===== Data to use
-- ==== Sys2Proof/Machine/Parts/Plane.lean ====
section
/-!
DEFINITION. The planes (ch. 01) and Eclipse (ch. 21).
-/

namespace Sys2Proof.Machine

/-- DATA_STATE (R23). -/
inductive DataState
  | off | idle | build | syzygy
  deriving DecidableEq, Repr

/-- The number of DATA_STATE. -/
def DataState.num : DataState → Nat
  | .off => 0 | .idle => 1 | .build => 2 | .syzygy => 3

/-- CTL_STATE (R23). -/
inductive CtlState
  | off | booting | running | pause
  deriving DecidableEq, Repr

/-- The number of CTL_STATE. -/
def CtlState.num : CtlState → Nat
  | .off => 0 | .booting => 1 | .running => 2 | .pause => 3

/-- MGMT_STATE (R23). -/
inductive MgmtState
  | rom | running | restarting | nadir
  deriving DecidableEq, Repr

/-- The number of MGMT_STATE. -/
def MgmtState.num : MgmtState → Nat
  | .rom => 0 | .running => 1 | .restarting => 2 | .nadir => 3

/-- STANDBY_STATE (R23). -/
inductive StandbyState
  | off | synchronising | ready | failed
  deriving DecidableEq, Repr

/-- The number of STANDBY_STATE. -/
def StandbyState.num : StandbyState → Nat
  | .off => 0 | .synchronising => 1 | .ready => 2 | .failed => 3

/-- The planes. -/
structure Planes where
  /-- The active pair: false A, true B; `none` when no pair is active. -/
  pair : Option Bool := none
  standby : StandbyState := .off
  data : DataState := .off
  ctl : CtlState := .off
  mgmt : MgmtState := .rom
  /-- The code of the TRANSIT event that ends the running pause (R124, R479). -/
  transitCode : Code := 0
  /-- A control restart runs, with the record or without it (R514). -/
  restart : Option Bool := none
  deriving DecidableEq, Repr

/-- A channel's Eclipse state (R504, R507). -/
structure EclipseCh where
  inEclipse : Bool := false
  causes : W16 := 0
  firstCode : Code := 0
  /-- The sample of the entry, and the cause bit that gave FIRST_CODE. -/
  since : Nat := 0
  bit : Nat := 0
  deriving DecidableEq, Repr

/-- Eclipse. -/
structure Eclipse where
  ch : Vector EclipseCh 32 := Vector.replicate 32 {}
  entries : Counter := {}
  inReq : Bool := false
  /-- Channels whose accepted leave takes effect at the next sample (R511). -/
  leaving : W32 := 0
  deriving DecidableEq, Repr

end Sys2Proof.Machine
end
==========
### Task brief
For each line above that includes "pair", copy the line.

### Output of the exercise
  /-- The active pair: false A, true B; `none` when no pair is active. -/
  pair : Option Bool := none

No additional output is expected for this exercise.